Work task:
Set out exactly, line by line, the stretch of data below that begins at the line containing "theorem setLtol_sets (rising" and ends at the line containing "management channel by the stage. -/", with both ends kept.

[Saved entries]
• • • • •

/-- Settles O27: the one access cycle performs the element, and what it delivers lands. -/
theorem scratchpadAccesses : Obligations.ScratchpadAccesses := by
  intro s id a e canon c o old n m y run found kind place raw scalar clean cycles planned size within free waits pair accepted live
  obtain ⟨u, acc, cycle, performed⟩ := accessCycle_performed place cycles kind raw scalar free
  have runs := bankAccess_runs found planned waits pair accepted cycle rfl
  obtain ⟨accesses, mem, kept, put, result⟩ := finishAccess_done (id := id) (n := a.done + 1) canon.rstrands place scalar
    clean live performed
  have wf : Memory.wf s.spad = true := canon.wspad
  have small : old < 2 ^ m := by simpa only [length_spadRead] using ofBytes_lt (s.spadRead c o a.bytes)
  have low : y < 2 ^ m := Nat.mod_lt _ (Nat.two_pow_pos _)
  refine ⟨_, runs, accesses, mem, ?others, ?load, ?store, ?amo, ?result⟩
  case others =>
    intro k q other hq
    cases puts : a.puts e (s.rawAt a e) with
    | none => exact spadRead_congr (kept puts) ..
    | some v => exact spadRead_one_of_put wf within (put v puts) hq other
  case load => exact fun load => kept (puts_of_load e _ load)
  case store => exact fun store => ofBytes_spadRead_of_put wf within (put _ (puts_of_store e _ store))
  case amo =>
    intro op amo
    refine (ofBytes_spadRead_of_put wf within (put _ (puts_of_amo e _ amo))).trans
      ((Nat.mod_eq_of_lt (op.new_lt _ small low)).trans ?_)
    cases op
    case minn => exact Nat.min_def ..
    case maxn => exact (Nat.max_comm ..).trans (Nat.max_def ..)
    all_goals rfl
  case result =>
    intro r p loads dst owed word reg unknown
    obtain ⟨mask, due, lands⟩ := result r p loads dst owed word reg unknown
    exact ⟨_, mask, due, lands, setWidth_extendTo small a.sext⟩

end Sys2Proof.Machine
end

section
/-! Proof of the statement on the host link (O59): the TDISP states, the transactions of the host and the management channel, from the
laws of a wake of a partition. -/
namespace Sys2Proof.Machine
open Sys2Proof.Claims

/-! ## Parts of the machine that a wake or a free value leaves -/

section
variable (s : State)

/-- R382: a wake takes a duration from the machine's picks and owes an event, and nothing else. -/
theorem wakePart_eq (p : Nat) : ∃ picks agenda, s.wakePart p = { s with picks := picks, agenda := agenda } := by
  unfold State.wakePart
  dsimp only
  split
  · exact ⟨_, _, rfl⟩
  · unfold State.duration
    split
    · exact ⟨_, _, rfl⟩
    · exact ⟨_, _, rfl⟩

theorem freeBytes_eq : (n : Nat) → (s : State) → ∃ k, (s.freeBytes n).2 = { s with freeCtr := k }
  | 0, _ => ⟨_, rfl⟩
  | n + 1, s => freeBytes_eq n s.freeWord.2

theorem wakePart_linesFault (p a n : Nat) : (s.wakePart p).linesFault a n = s.linesFault a n := by
  obtain ⟨picks, agenda, woken⟩ := wakePart_eq s p
  rw [woken]
  rfl

theorem memRead_of_wake (picks : List Nat) (agenda : List (Stamp × Event)) : (n a : Nat) →
    State.memRead { s with picks := picks, agenda := agenda } a n = s.memRead a n
  | 0, _ => rfl
  | n + 1, a => congrArg (tget memDefault (s.home a) s.mem :: ·) (memRead_of_wake picks agenda n (a + 1))

theorem wakePart_physRead (p a n : Nat) : (s.wakePart p).physRead a n = s.physRead a n := by
  obtain ⟨picks, agenda, woken⟩ := wakePart_eq s p
  rw [woken, State.physRead, memRead_of_wake]
  rfl

theorem wakePart_hostOut (p : Nat) : (s.wakePart p).hostOut = s.hostOut := by
  obtain ⟨picks, agenda, woken⟩ := wakePart_eq s p
  rw [woken]

end

/-! ## The interface of a VD (R236) -/

section
variable {s : State} {v : Nat}

/-- What the host sees of an interface that moves: the VD alone is in another state. -/
theorem setTdisp_moves (rising : Rising s.vds) (st : Tdisp) :
    let t := s.modVd v fun d => { d with tdisp := st }
    t.vd v = { s.vd v with tdisp := st } ∧ (∀ k, k ≠ v → t.vd k = s.vd k) ∧ t.mem = s.mem :=
  ⟨(vd_setVd s v v _ rising).trans (if_pos rfl), fun k other => (vd_setVd s v k _ rising).trans (if_neg other), rfl⟩

theorem exec_lockInterface : exec (.lockInterface v) s =
    .next (if (s.vd v).tdisp = .configUnlocked ∧ s.lockedVds < 64 then s.modVd v fun d => { d with tdisp := .configLocked } else s) := rfl

theorem exec_startInterface : exec (.startInterface v) s =
    .next (if (s.vd v).tdisp = .configLocked then s.modVd v fun d => { d with tdisp := .run } else s) := rfl

theorem exec_stopInterface : exec (.stopInterface v) s = .next (s.modVd v fun d => { d with tdisp := .configUnlocked }) := rfl

end

/-! ## Transactions of the host -/

section
variable {s : State} {x : HostTx}

theorem hostTransaction_outside (run : (s.vd x.vd).tdisp = .run) (foreign : x.ownStream = false) : exec (.hostTransaction x) s =
    .next ((s.setVd x.vd { s.vd x.vd with tdisp := .error }).hostReply x.vd []) := by
  change execHostTransaction x s = _
  rw [execHostTransaction, if_pos ⟨run, foreign⟩]

theorem hostTransaction_closed (closed : (s.vd x.vd).tdisp = .error ∨ (s.vd x.vd).tdisp = .configLocked) :
    exec (.hostTransaction x) s = .next (s.hostReply x.vd []) := by
  have notRun : ¬ ((s.vd x.vd).tdisp = .run ∧ x.ownStream = false) := by
    rintro ⟨run, -⟩
    rw [run] at closed
    exact closed.elim Tdisp.noConfusion Tdisp.noConfusion
  change execHostTransaction x s = _
  rw [execHostTransaction, if_neg notRun, if_pos (by tauto)]

/-- A transaction inside its stream in RUN, to sound lines of frames of the VD, reads or writes the woken machine. -/
theorem hostTransaction_inside (run : (s.vd x.vd).tdisp = .run) (own : x.ownStream = true) (vfs : s.pkg.hostVfs = true)
    (active : (s.vd x.vd).state = 1) (owns : s.vdOwns x.vd x.addr x.data.length = true)
    (sound : s.linesFault x.addr x.data.length = none) :
    let u := s.wakePart (s.vd x.vd).part
    exec (.hostTransaction x) s = .next (if x.write then u.linesWrite x.addr x.data (x.data.length / 64 + 2)
      else u.hostReply x.vd (s.physRead x.addr x.data.length)) := by
  change execHostTransaction x s = _
  rw [execHostTransaction, if_neg (by simp [own]), if_neg (by simp [run, vfs, active, owns])]
  dsimp only
  rw [wakePart_linesFault, sound, wakePart_physRead]

/-! ## The management channel (R387, R388) -/

/-- From stage 0 on a message has the effect t that it has by its kind. -/
theorem mctpMessage_of_stage {m : MgmtMsg} {t : State} (up : s.pkg.stage ≠ 7)
    (effect : execMctpMessage m s = .next (if s.pkg.stage = 7 then s else t)) : exec (.mctpMessage m) s = .next t :=
  effect.trans (by rw [if_neg up])

theorem setLtol_sets (rising : Rising s.parts) (p : Nat) (w : BitVec 32) :
    ((s.setLtol p w).part p).ltol = w ∧ (s.setLtol p w).mem = s.mem ∧ (s.setLtol p w).strands = s.strands := by
  let u := s.modPart p fun r => { r with ltol := w }
  have set : (u.part p).ltol = w := congrArg Partition.ltol ((part_setPart s p p _ rising).trans (if_pos rfl))
  have branches : s.setLtol p w = u.wakePart p ∨ s.setLtol p w = u.now prioStart (.powerStateEntry p) ∨ s.setLtol p w = u := by
    rw [State.setLtol]
    split
    · exact .inl rfl
    · split
      · exact .inr (.inl rfl)
      · exact .inr (.inr rfl)
  obtain woken | owed | plain := branches
  · have beside := wakePart_beside u p
    rw [woken]
    exact ⟨(congrArg Partition.ltol (part_of_beside beside p)).trans set, wakePart_mem u p, (strands_of_beside beside).trans rfl⟩
  · exact owed ▸ ⟨set, rfl, rfl⟩
  · exact plain ▸ ⟨set, rfl, rfl⟩

/-- An answer of n free words: some bytes to the physical function. -/
theorem freeBytes_answered (n : Nat) : let t := (s.freeBytes n).2.hostReply 192 (s.freeBytes n).1
    ∃ bs, t.hostOut = s.hostOut ++ [(192, bs)] ∧ t.mem = s.mem ∧ t.strands = s.strands := by
  obtain ⟨k, free⟩ := freeBytes_eq n s
  dsimp only
  rw [free]
  exact ⟨_, rfl, rfl, rfl⟩

end

/-- Settles O59: the moves of an interface, a transaction by the state of the interface and its stream, and the messages of the
management channel by the stage. -/
theorem hostEvents : Obligations.HostEvents := by
  intro s x v w canon d moved
  refine ⟨fun unlocked few => ?lock, fun not => ?lockless, fun locked => ?start, fun not => ?startless,
    ⟨_, exec_stopInterface, setTdisp_moves canon.rvds _⟩, ?transaction, fun down m => ?down, fun up => ⟨?status, ?ltol, ?free⟩⟩
  case lock => exact ⟨_, exec_lockInterface.trans (by rw [if_pos ⟨unlocked, few⟩]), setTdisp_moves canon.rvds _⟩
  case lockless => exact exec_lockInterface.trans (by rw [if_neg fun both => not.elim (· both.1) (Nat.not_lt.mpr · both.2)])
  case start => exact ⟨_, exec_startInterface.trans (by rw [if_pos locked]), setTdisp_moves canon.rvds _⟩
  case startless => exact exec_startInterface.trans (by rw [if_neg not])
  case transaction =>
    rintro rfl answers
    refine ⟨fun run foreign => ?_, fun closed => ⟨_, hostTransaction_closed closed, rfl, rfl, rfl⟩,
      fun run own vfs active owns sound => ?_⟩
    · have refused := hostTransaction_outside run foreign
      exact ⟨⟨_, refused, rfl, rfl, rfl⟩, _, refused,
        congrArg Vd.tdisp ((vd_setVd s x.vd x.vd _ canon.rvds).trans (if_pos rfl))⟩
    · have inside := hostTransaction_inside run own vfs active owns sound
      refine ⟨fun read => ⟨_, inside.trans (by rw [if_neg (by simp [read])]), ?_⟩, fun write => inside.trans (by rw [if_pos write])⟩
      exact ⟨congrArg (· ++ _) (wakePart_hostOut ..), wakePart_mem .., strands_of_beside (wakePart_beside ..)⟩
  case down =>
    change execMctpMessage m s = _
    unfold execMctpMessage
    rw [if_pos down]
  case status => exact mctpMessage_of_stage up rfl
  case ltol => exact ⟨_, mctpMessage_of_stage up rfl, setLtol_sets canon.rparts v w⟩
  case free =>
    intro m mem
    simp only [List.mem_cons, List.not_mem_nil, or_false] at mem
    obtain rfl | rfl := mem
    · exact ⟨_, mctpMessage_of_stage up rfl, freeBytes_answered 4⟩
    · exact ⟨_, mctpMessage_of_stage up rfl, freeBytes_answered 8⟩

end Sys2Proof.Machine
end

section
/-! Laws of what the privileged words leave alone while they write memory and clear caches (R226, R230, R231, R235): the issuing strand, the
strands and their clocks, the key table and the package registers. -/
namespace Sys2Proof.Machine

/-- The parts of the machine that no write of an engine, no clearing of a cache and no pin of a frame touches, as far as the words of the
privileged tables read them afterwards. -/
structure Roster where
  cur : Cursor
  strands : Sparse Strand
  launches : Sparse Launch
  keys : Sparse KeySlot
  pkg : Pkg

def State.roster (s : State) : Roster := ⟨s.cur, s.strands, s.launches, s.keys, s.pkg⟩

/-- A change of the memory and of its seals alone. It is cited where a plain `rfl` would first compare the memories. -/
theorem roster_of_memory (s : State) (mem : Sparse Byte) (ckpt : Ckpt) (tree : Sparse Nat) (dirty : List Nat) :
    State.roster { s with mem := mem, ckpt := ckpt, tree := tree, dirty := dirty } = s.roster := rfl

section
variable (s : State)

theorem owe_roster (clock : Option Nat) (time prio : Nat) (e : Event) : (s.owe clock time prio e).roster = s.roster := rfl
theorem setLine_roster (la : Nat) (l : Line) : (s.setLine la l).roster = s.roster := rfl
theorem writeNode_roster (level n : Nat) : (s.writeNode level n).roster = s.roster := rfl

/-! ## Performed writes (R346, R349, R372) -/

theorem divert_roster (a : Nat) : (s.divert a).roster = s.roster := by
  have entered (u : Nat) : (s.enterUnit u).roster = s.roster := by
    unfold State.enterUnit
    split
    · rfl
    · split <;> rfl
  have merged (s : State) (u line : Nat) : (s.mergeLine u line).roster = s.roster := by
    unfold State.mergeLine
    split
    · split
      · rfl
      · exact roster_of_memory s _ _ s.tree s.dirty
    · rfl
  rw [divert_eq]
  split
  · exact (merged ..).trans (entered _)
  · rfl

• • • • •

Task output:
theorem setLtol_sets (rising : Rising s.parts) (p : Nat) (w : BitVec 32) :
    ((s.setLtol p w).part p).ltol = w ∧ (s.setLtol p w).mem = s.mem ∧ (s.setLtol p w).strands = s.strands := by
  let u := s.modPart p fun r => { r with ltol := w }
  have set : (u.part p).ltol = w := congrArg Partition.ltol ((part_setPart s p p _ rising).trans (if_pos rfl))
  have branches : s.setLtol p w = u.wakePart p ∨ s.setLtol p w = u.now prioStart (.powerStateEntry p) ∨ s.setLtol p w = u := by
    rw [State.setLtol]
    split
    · exact .inl rfl
    · split
      · exact .inr (.inl rfl)
      · exact .inr (.inr rfl)
  obtain woken | owed | plain := branches
  · have beside := wakePart_beside u p
    rw [woken]
    exact ⟨(congrArg Partition.ltol (part_of_beside beside p)).trans set, wakePart_mem u p, (strands_of_beside beside).trans rfl⟩
  · exact owed ▸ ⟨set, rfl, rfl⟩
  · exact plain ▸ ⟨set, rfl, rfl⟩

/-- An answer of n free words: some bytes to the physical function. -/
theorem freeBytes_answered (n : Nat) : let t := (s.freeBytes n).2.hostReply 192 (s.freeBytes n).1
    ∃ bs, t.hostOut = s.hostOut ++ [(192, bs)] ∧ t.mem = s.mem ∧ t.strands = s.strands := by
  obtain ⟨k, free⟩ := freeBytes_eq n s
  dsimp only
  rw [free]
  exact ⟨_, rfl, rfl, rfl⟩

end

/-- Settles O59: the moves of an interface, a transaction by the state of the interface and its stream, and the messages of the
management channel by the stage. -/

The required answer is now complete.